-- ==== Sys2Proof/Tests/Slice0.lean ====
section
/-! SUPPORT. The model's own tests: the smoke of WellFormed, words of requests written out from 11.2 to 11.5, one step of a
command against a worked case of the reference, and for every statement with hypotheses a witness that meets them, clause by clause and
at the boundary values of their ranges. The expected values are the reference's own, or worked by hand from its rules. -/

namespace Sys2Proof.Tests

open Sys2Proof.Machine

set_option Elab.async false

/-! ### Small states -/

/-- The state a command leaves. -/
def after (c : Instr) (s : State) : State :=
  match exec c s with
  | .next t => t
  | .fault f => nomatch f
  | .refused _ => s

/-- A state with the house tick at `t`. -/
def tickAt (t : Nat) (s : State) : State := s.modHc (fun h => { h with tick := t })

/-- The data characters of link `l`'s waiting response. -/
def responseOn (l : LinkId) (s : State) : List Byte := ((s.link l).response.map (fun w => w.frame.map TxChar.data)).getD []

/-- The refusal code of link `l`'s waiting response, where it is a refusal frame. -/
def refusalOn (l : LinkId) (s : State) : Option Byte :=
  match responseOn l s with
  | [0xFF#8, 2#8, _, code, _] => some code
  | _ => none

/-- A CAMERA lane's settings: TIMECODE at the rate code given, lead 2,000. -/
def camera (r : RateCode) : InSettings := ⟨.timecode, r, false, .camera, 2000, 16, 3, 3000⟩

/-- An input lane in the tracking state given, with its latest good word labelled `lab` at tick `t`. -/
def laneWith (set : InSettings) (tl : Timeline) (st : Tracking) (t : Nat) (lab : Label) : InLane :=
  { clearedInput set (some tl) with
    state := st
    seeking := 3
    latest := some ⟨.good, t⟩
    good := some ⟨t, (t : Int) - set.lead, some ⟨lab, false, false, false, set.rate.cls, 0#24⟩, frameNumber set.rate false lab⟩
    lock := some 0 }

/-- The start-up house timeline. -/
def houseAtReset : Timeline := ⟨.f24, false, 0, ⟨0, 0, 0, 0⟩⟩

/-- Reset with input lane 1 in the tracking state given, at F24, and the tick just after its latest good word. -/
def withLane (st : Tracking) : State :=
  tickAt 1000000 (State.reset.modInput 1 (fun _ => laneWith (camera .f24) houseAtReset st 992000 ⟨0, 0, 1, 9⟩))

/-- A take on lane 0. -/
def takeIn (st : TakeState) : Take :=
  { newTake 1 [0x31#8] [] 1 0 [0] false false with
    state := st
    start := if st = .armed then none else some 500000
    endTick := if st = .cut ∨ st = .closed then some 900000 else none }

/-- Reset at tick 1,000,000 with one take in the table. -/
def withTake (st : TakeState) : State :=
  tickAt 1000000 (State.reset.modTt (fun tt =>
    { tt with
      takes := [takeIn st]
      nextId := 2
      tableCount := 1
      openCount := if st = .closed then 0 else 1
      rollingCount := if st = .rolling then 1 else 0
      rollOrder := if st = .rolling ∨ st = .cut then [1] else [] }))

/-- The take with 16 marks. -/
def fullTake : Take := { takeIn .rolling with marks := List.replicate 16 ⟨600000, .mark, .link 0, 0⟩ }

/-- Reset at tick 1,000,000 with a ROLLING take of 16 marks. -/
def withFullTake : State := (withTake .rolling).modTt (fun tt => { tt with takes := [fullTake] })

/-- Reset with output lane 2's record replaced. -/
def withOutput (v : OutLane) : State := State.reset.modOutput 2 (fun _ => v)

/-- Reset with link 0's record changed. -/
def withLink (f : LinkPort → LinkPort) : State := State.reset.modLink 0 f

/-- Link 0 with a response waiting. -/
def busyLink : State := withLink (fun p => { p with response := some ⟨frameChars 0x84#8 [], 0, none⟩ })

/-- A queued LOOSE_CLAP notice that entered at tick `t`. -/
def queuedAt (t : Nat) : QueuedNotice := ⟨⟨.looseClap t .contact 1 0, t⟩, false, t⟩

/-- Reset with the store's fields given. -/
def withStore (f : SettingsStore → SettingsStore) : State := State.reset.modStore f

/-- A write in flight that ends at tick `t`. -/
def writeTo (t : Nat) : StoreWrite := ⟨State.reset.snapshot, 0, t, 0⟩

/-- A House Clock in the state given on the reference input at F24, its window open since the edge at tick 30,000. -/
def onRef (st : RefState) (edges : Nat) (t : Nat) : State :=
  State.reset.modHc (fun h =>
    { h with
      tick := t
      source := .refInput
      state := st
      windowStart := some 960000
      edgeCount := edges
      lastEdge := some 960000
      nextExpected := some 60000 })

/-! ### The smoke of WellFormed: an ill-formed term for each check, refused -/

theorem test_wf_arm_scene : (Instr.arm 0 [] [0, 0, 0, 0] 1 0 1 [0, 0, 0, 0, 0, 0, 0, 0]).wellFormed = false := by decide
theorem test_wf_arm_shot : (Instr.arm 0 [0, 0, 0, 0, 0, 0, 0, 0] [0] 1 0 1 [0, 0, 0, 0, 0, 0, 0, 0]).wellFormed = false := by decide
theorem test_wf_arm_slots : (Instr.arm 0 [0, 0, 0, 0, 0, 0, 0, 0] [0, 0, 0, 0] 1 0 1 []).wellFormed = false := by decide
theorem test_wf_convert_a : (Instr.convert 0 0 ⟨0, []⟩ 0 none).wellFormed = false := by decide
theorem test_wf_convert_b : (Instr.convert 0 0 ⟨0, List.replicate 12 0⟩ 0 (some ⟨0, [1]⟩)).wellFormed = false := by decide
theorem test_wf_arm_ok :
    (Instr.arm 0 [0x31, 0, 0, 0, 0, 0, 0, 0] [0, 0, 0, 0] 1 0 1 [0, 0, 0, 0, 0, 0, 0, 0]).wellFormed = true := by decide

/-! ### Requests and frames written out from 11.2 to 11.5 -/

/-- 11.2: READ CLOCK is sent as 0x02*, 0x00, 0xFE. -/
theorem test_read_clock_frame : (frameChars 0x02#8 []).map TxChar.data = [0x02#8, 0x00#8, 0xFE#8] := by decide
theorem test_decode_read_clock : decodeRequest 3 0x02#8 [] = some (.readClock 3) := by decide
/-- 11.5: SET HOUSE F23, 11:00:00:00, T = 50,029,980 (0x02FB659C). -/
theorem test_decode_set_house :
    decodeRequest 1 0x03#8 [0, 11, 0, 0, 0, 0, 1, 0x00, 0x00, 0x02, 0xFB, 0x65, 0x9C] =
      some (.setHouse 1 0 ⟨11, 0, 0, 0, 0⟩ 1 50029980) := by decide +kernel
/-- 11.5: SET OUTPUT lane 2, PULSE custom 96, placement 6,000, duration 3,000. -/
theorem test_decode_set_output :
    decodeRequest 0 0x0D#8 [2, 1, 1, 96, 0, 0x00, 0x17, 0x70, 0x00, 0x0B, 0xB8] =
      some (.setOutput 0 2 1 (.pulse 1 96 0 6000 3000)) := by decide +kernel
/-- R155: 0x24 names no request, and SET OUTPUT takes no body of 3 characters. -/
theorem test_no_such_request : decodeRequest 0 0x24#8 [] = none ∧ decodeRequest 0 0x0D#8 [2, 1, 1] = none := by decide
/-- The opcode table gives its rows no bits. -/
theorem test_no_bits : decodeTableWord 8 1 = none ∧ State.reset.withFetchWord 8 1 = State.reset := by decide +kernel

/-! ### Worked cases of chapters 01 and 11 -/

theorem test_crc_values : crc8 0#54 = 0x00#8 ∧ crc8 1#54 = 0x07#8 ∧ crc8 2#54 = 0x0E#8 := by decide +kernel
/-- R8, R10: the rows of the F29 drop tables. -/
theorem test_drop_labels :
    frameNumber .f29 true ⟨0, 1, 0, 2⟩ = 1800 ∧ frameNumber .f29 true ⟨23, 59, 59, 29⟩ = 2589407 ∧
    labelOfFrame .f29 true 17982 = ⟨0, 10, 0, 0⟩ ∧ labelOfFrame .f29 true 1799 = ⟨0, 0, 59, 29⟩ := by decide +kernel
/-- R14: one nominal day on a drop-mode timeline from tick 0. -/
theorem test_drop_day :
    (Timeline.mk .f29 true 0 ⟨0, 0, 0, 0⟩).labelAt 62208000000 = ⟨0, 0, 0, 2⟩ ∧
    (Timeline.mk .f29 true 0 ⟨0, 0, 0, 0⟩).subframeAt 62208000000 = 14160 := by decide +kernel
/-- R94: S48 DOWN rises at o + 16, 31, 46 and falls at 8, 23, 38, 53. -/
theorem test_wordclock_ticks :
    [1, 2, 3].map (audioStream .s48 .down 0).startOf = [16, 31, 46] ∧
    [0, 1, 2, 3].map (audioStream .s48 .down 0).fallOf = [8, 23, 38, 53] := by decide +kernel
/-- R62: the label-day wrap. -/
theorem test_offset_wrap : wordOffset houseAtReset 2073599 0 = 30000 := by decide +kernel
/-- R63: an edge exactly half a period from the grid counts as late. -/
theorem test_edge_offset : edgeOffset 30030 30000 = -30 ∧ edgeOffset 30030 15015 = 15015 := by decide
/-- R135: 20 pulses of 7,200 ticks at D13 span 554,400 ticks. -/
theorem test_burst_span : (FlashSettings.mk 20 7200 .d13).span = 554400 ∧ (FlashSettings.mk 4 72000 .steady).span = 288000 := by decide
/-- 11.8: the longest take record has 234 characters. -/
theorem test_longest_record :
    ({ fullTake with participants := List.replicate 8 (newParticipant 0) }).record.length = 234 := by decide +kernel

+++

:: Problem description ::
Each line from the one that contains "labelOfFrame .f29 true 17982" through the end of the material above should be returned exactly, and nothing else.

:: Exercise answer ::
    labelOfFrame .f29 true 17982 = ⟨0, 10, 0, 0⟩ ∧ labelOfFrame .f29 true 1799 = ⟨0, 0, 59, 29⟩ := by decide +kernel
/-- R14: one nominal day on a drop-mode timeline from tick 0. -/
theorem test_drop_day :
    (Timeline.mk .f29 true 0 ⟨0, 0, 0, 0⟩).labelAt 62208000000 = ⟨0, 0, 0, 2⟩ ∧
    (Timeline.mk .f29 true 0 ⟨0, 0, 0, 0⟩).subframeAt 62208000000 = 14160 := by decide +kernel
/-- R94: S48 DOWN rises at o + 16, 31, 46 and falls at 8, 23, 38, 53. -/
theorem test_wordclock_ticks :
    [1, 2, 3].map (audioStream .s48 .down 0).startOf = [16, 31, 46] ∧
    [0, 1, 2, 3].map (audioStream .s48 .down 0).fallOf = [8, 23, 38, 53] := by decide +kernel
/-- R62: the label-day wrap. -/
theorem test_offset_wrap : wordOffset houseAtReset 2073599 0 = 30000 := by decide +kernel
/-- R63: an edge exactly half a period from the grid counts as late. -/
theorem test_edge_offset : edgeOffset 30030 30000 = -30 ∧ edgeOffset 30030 15015 = 15015 := by decide
/-- R135: 20 pulses of 7,200 ticks at D13 span 554,400 ticks. -/
theorem test_burst_span : (FlashSettings.mk 20 7200 .d13).span = 554400 ∧ (FlashSettings.mk 4 72000 .steady).span = 288000 := by decide
/-- 11.8: the longest take record has 234 characters. -/
theorem test_longest_record :
    ({ fullTake with participants := List.replicate 8 (newParticipant 0) }).record.length = 234 := by decide +kernel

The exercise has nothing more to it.